La poste tunisienne incarne, par excellence, ce type de changement. Une administration classique créée depuis le début du siècle dernier avec des salariés dans la majorité âgés entre 41 et 55 ans et travaillent à l'ancienne, a « brutalement » imposé des nouvelles méthodes de travail à ses salariés. Un petit déséquilibre se ressent, lors de notre observation participante, entre les anciens salariés qui, travaillant toujours avec leurs méthodes habituelles parce s'adaptant mal avec la nouvelle gestion de travail, et les jeunes salariés qui jonglent avec les TIC et n'ont aucun problème d'adaptation : déséquilibre générationnel et d'adaptation.

Ce type de changement touche «non seulement les caractéristiques tangibles de

l’organisation comme la stratégie, la structure organisationnelle et le système de gestion, mais aussi, inévitablement, ses valeurs fondamentales et son système de croyances et de présupposés, c’est-à-dire la culture de l’entreprise» (Allaire et Firsirotu, 1993, p104).

134 Toutefois, le changement brutal peut avoir un effet destructeur puisque les anciens schémas cognitifs sont remplacés par des nouveaux (Moch et Bartunek, 1987, Johnson et Scholes, 2000). Aussi, les pratiques de management existantes cèdent la place à des nouvelles et la structure organisationnelle en présence disparaît. Pour ce type de mutation, le facteur temps est important, car pour qu’elle soit efficace, il faut la réaliser rapidement afin de minimiser les coûts (Miller, 1982). De plus, il importe que tous les sous-systèmes soient modifiés en même temps, faute de quoi les anciennes pratiques peuvent nuire à celles qui ont été modifiées (Vandangeon, 1998a).

Pour Vendangeon et Durieux (1996), l’évolution de l’organisation n'est pas continue, elle s’établit étape par étape suivant des «cycles réguliers» composés de périodes relativement longues de changements incrémentaux et d'adaptation. Périodes relativement courtes de transformations radicales, discontinues durant lesquelles sont remis en cause la stratégie, le pouvoir, la structure et le mode de contrôle (Pettigrew, 1987, Tushman et Romanelli, 1985; Sheldon, 1980; Ramaprasad, 1982, Miller et Friesen, 1980).

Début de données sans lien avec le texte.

-- ==== Sys2Proof/Machine/Runs.lean ====
section
/-!
DEFINITION. Runs and prefills of sessions (09 R263, R264, R269; 10 R292 to R294, R315): parameter blocks,
appending, starting a run, its end and its completion.
-/

namespace Sys2Proof.Machine

/-! ### Vocabulary size and end token of a version -/

def Version.vocabSize (v : Version) : Nat := match v.vocab with
  | some x => x.size
  | none => v.outTokens

/-- `eos`; without a vocabulary no token is it. -/
def Version.eosToken (v : Version) : Nat := match v.vocab with
  | some x => x.eos
  | none => v.outTokens

/-- What results depend on of a version: firmware generation and image digest (R279). -/
def State.which (s : State) (v : Version) : Nat × Nat := (s.ident.fwGen.toNat, v.digest.toNat)

/-! ### Parameter blocks (R263) -/

def paramBlock (m : Mem) (a : Nat) : Line := ofBytes 512 (readBytes m a 64)

/-- The block needs a vocabulary (R542): it writes text or attaches a grammar. -/
def GenParams.needsVocab (g : GenParams) : Bool := g.textDest != 0 || g.attaches.isSome

/-- Every field is in its range, as far as no version enters. -/
def State.blockRanges (s : State) (p : Line) : Bool :=
  let g := genParams p
  decide (1 ≤ g.maxNew ∧ g.maxNew ≤ 2097152) && finite32 g.temp && !g.temp.getLsbD 31 &&
    gt32 g.topP 0 && !gt32 g.topP 0x3F800000 && decide (g.drafts ≤ 7) && decide (g.dmode ≤ 1) &&
    (g.grammar == 0 || g.grammar / 1024 == 32) &&
    (g.textDest == 0 || (decide (2051 ≤ g.textCap) && t2Arg s g.textDest g.textCap 1)) &&
    field p 38 2 == 0 && field p 48 16 == 0

/-- A grammar that the block names is the tenant's or shared. -/
def State.blockGrammar (s : State) (tenant : Nat) (p : Line) : Bool :=
  (genParams p).grammar == 0 || s.grammarFor tenant ((genParams p).grammar % 1024)

/-- The ranges, and with them `drafts` within the version's heads, the grammar the tenant's or shared, and tokens
below V. -/
def State.blockOk (s : State) (tenant : Nat) (v : Version) (p : Line) : Bool :=
  let g := genParams p
  s.blockRanges p && decide (g.topK ≤ v.vocabSize) && decide (g.drafts ≤ v.draftMax) &&
    s.blockGrammar tenant p &&
    (decide (g.stopTok < v.vocabSize) || g.stopTok == 0xFFFFFFFF) && (!g.needsVocab || v.vocab.isSome)

/-- The automaton that a block starts (R176). -/
def State.newAutomaton (s : State) (g : GenParams) : Option Automaton :=
  g.attaches.map (fun n =>
    let x := s.grammar? n
    { grammar := n, serial := (x.map (·.serial)).getD 0, state := (x.map (·.start)).getD 0, stack := [] })

/-- The grammar that an automaton runs on, dropped or not. -/
def State.grammarOf (s : State) (a : Automaton) : Option Grammar :=
  if a.serial = 0 then none else s.grammars.find? (fun g => g.serial == a.serial)

/-! ### Sessions -/

/-- CLOSE takes effect: the entry holds only the handle, and the range and the retained bales go (R294,
R309). Seals that have not been taken fail at the next boundary. A later session of the handle is mirrored anew. -/
def State.closeSession (s : State) (h : U64) : State :=
  let s := s.unmapKv h (fun _ => true)
  let s := s.modSession h (fun x =>
    { Session.blank h with
      state := 7, closedAt := s.granary.closes, sealing := x.sealing.map (fun q => { q with ended := true }),
      after := x.after })
  let s := { s with pairing := { s.pairing with
    mirroredOnce := s.pairing.mirroredOnce.filter (fun k => k != h) } }
  ({ s with granary := { s.granary with closes := s.granary.closes + 1 } }).releaseRetained h

/-! ### Appending (R293) -/

/-- Tokens that an append prefills: the pending token and every appended one but the last. -/
def Session.prefillList (x : Session) (toks : List Nat) : List Nat := (x.pending.toList ++ toks).dropLast

/-- An append begins: the last token becomes pending, the others wait to be prefilled. Conversions of an earlier append
that was cut short are forgotten. (Log entry 136: DESIGN CHOICE, unsafe.) -/
def State.beginPrefill (s : State) (h : U64) (toks : List Nat) (id : Nat) : State :=
  let order := s.granary.admissions
  let s := s.modSession h (fun x =>
    let todo := x.prefillList toks
    { x with
      state := 2, changed := true, pending := (x.pending.toList ++ toks).getLast?,
      prefill := if todo.isEmpty then none
        else some { order := order, todo := todo, total := todo.length, id := id },
      stepCounts := [] })
  { s with granary := { s.granary with admissions := s.granary.admissions + 1 } }

/-! ### Starting a run -/

/-- A run under a block. -/
def State.beginRun (s : State) (h : U64) (p : Line) (id cq : Nat) (implicit : Bool)
    (front : Option (List Byte × List Byte)) (pins : List (Nat × Nat)) : State :=
  let g := genParams p
  let a := s.newAutomaton g
  s.modSession h (fun x => { x with
    state := 2, changed := true, prefixLen := if x.length = 0 then g.prefixLen else x.prefixLen,
    automaton := a, waited := 0,
    run := some { id := some id, cq := cq, params := p, emitted := 0, released := 0, lastAcc := 0,
                  first := true, implicit := implicit, front := front, pins := pins } })

/-- The run kept in the session goes on under a new record. -/
def State.continueRun (s : State) (h : U64) (id cq : Nat) (implicit : Bool) : State :=
  s.modSession h (fun x => { x with
    state := 2, changed := true, waited := 0,
    run := x.run.map (fun r => { r with id := some id, cq := cq, implicit := implicit, front := none, pins := [] }) })

/-! ### The end of a run (R264, R292) -/

/-- End code of Table 9-5 (0: it goes on) and stop status. -/
structure RunEnd where
  code : Nat
  stop : Nat
  deriving DecidableEq, Repr

/-- The first reason that holds after a step that emitted `toks`, with `emitted` in the run so far and the
new length `len`: the last token's position, or the one after it where the mask there is empty. -/
def runEnd (v : Version) (x : Session) (g : GenParams) (emitted len : Nat) (toks : List Nat) (stop : Nat)
    (textFull : Bool) : RunEnd :=
  let lastAt := if stop = stGrammarEmpty then len - 1 else len
  if toks.getLast?.any (fun t => t == v.eosToken || t == g.stopTok) then ⟨1, 0⟩
  else if !toks.isEmpty && g.maxNew ≤ emitted then ⟨2, 0⟩
  else if !toks.isEmpty && x.maxLen ≤ lastAt + 1 then ⟨3, 0⟩
  else if stop ≠ 0 then ⟨4, stop⟩
  else if textFull then ⟨4, stTextFull⟩
  else if !x.parkAtEnd.isEmpty || !x.closeAtEnd.isEmpty then ⟨5, 0⟩
  else ⟨0, 0⟩

/-- Table 10-3. -/
def stateAfter (v : Version) (e : RunEnd) (toks : List Nat) : Nat :=
  if e.code == 1 then (if toks.getLast? == some v.eosToken then 1 else 3)
  else if e.code == 4 then 3 else 1

/-- Result bytes of a command that ran generation (Table 10-9, R271). -/
def runResult (r : Run) (state len : Nat) (e : RunEnd) : List Byte :=
  match r.front with
  | some f => f.1 ++ toLe 4 r.emitted ++ f.2
  | none => sessionResult state (if r.implicit then 2 else 0) r.emitted e.code len

def runStatus (e : RunEnd) : Nat := if e.code == 4 then e.stop else stOk

/-! ### Output entries (R268) -/

/-- One entry of an output record. -/
structure OutEntry where
  cq : Nat
  session : U64
  slots : List Slot
  needs : List U16
  deriving DecidableEq, Repr

/-- Slots of an output entry (Table 9-7). -/
def outSlots (session : U64) (toks : List Nat) (accepted : Nat) (e : RunEnd) (marks : BitVec 2)
    (held : Bool) (textLen : Nat) (automaton : Option Automaton) : List Slot :=
  let flags := marks.toNat + (if held then 4 else 0) + (if 4 < toks.length then 8 else 0)
  let head := toLe 6 session.toNat ++ toLe 1 toks.length ++ toLe 1 accepted ++ toLe 1 e.code ++
    toLe 1 flags ++ toLe 2 e.stop ++ toLe 2 textLen ++ [0, 0]
  let stuck := match automaton with
    | some a => toLe 4 a.state ++ toLe 2 a.stack.length ++ toLe 1 ((a.stack.head?.map (·.toNat)).getD 0)
    | none => []
  let body := if e.stop == stGrammarEmpty && toks.isEmpty then stuck
    else padTo 16 ((toks.take 4).flatMap (toLe 4))
  ofBytes 256 (padTo 32 (head ++ body)) ::
    (if 4 < toks.length then [ofBytes 256 (padTo 32 ((toks.drop 4).flatMap (toLe 4)))] else [])

/-- Splits entries into groups of at most 15 slots, none divided; `cur` is the group being filled. (Log entry 61: DEDUCED, unsafe.) -/
def packEntries (cur : List OutEntry) : List OutEntry → List (List OutEntry)
  | [] => if cur.isEmpty then [] else [cur]
  | e :: es =>
    if (cur.flatMap (·.slots)).length + e.slots.length ≤ 15 then packEntries (cur ++ [e]) es
    else cur :: packEntries [e] es

/-- Slots of one part (Table 9-6). (Log entry 61: DEDUCED, unsafe.) -/
def outPart (cq : Nat) (step : U64) (last : Bool) (part : Nat) (es : List OutEntry) : List Slot :=
  let body := es.flatMap (·.slots)
  let tenant := ((es.head?.map (fun e => handleTenant e.session)).getD 0)
  ofBytes 256 (toLe 2 0x0430 ++ toLe 2 0 ++ toLe 4 step.toNat ++ toLe 2 cq ++
    toLe 2 (tenant % 4096 + 4096 * body.length) ++ toLe 2 es.length ++ toLe 1 part ++
    toLe 1 (if last then 1 else 0) ++ toLe 8 step.toNat) :: body

/-- Posts slots once the T2 writes they report are acknowledged. -/
def State.postAfter (s : State) (needs : List U16) (p : Post) : State :=
  if needs.isEmpty then s.post p
  else s.modLink (fun l => { l with deferred := l.deferred ++ [Deferred.mk needs (.completion p)] })

/-- The output record of one completion ring. -/
def State.postOutput (s : State) (step : U64) (cq : Nat) (es : List OutEntry) : State :=
  let mine := sortBy (fun (a b : OutEntry) => decide (a.session.toNat ≤ b.session.toNat))
    (es.filter (fun e => e.cq == cq))
  let groups := packEntries [] mine
  s.postAfter (mine.flatMap (·.needs))
    { cq := cq, parts := groups.mapIdx (fun i g => outPart cq step (i + 1 == groups.length) i g),
      done := none, int := false }

/-- Completion rings of entries, ascending. -/
def outRings (es : List OutEntry) : List Nat := (List.range 64).filter (fun c => es.any (fun e => e.cq == c))

/-- The output records of entries, one for each completion ring. -/
def State.postOutputs (s : State) (step : U64) (es : List OutEntry) : State :=
  (outRings es).foldl (fun s c => s.postOutput step c es) s

/-- A record that completes after the part that reports its end. -/
structure RunDone where
  id : Nat
  status : Nat
  result : List Byte
  deriving DecidableEq, Repr

def State.completeDone (s : State) (es : List OutEntry) (d : RunDone) : State :=
  match s.running? d.id with
  | some r =>
    let cq := s.cqOf r.record.ring
    s.completeAfter ((es.filter (fun e => e.cq == cq)).flatMap (·.needs)) r.record d.id d.status d.result
  | none => s

end Sys2Proof.Machine
end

Par ailleurs, Tunisie Telecom a mis en place de nouveaux objectifs stratégiques pour faire face à la concurrence accrue avec les fournisseurs de télécommunications et internet en Tunisie. Elle a vécu un double changement. À commencer par le rachat de 49 % de son capital par un groupe fournisseur de télécommunications du Dubaï et une grande et rapide modernisation de ses outils de travail. En peu de temps, les salariés ont dû faire face à ces deux grands événements sans aucune préparation ni implication.

Plusieurs salariés que nous avons interviewés à Tunisie Telecom se plaignent de la marginalisation de la direction générale en tout ce qui concerne l'information sur les objectifs de leur agence. Une jeune cadre nous confie ne pas sentir appartenir à l'agence et elle ajoute qu'elle s'informe sur son agence de la presse, de bouche à oreille, et de Facebook, mais jamais de la direction générale. Une telle marginalisation informationnelle, que nous allons évoquer en détails dans la troisième partie de la thèse où nous allons évoquer la démarche communicationnelle de nos études de cas.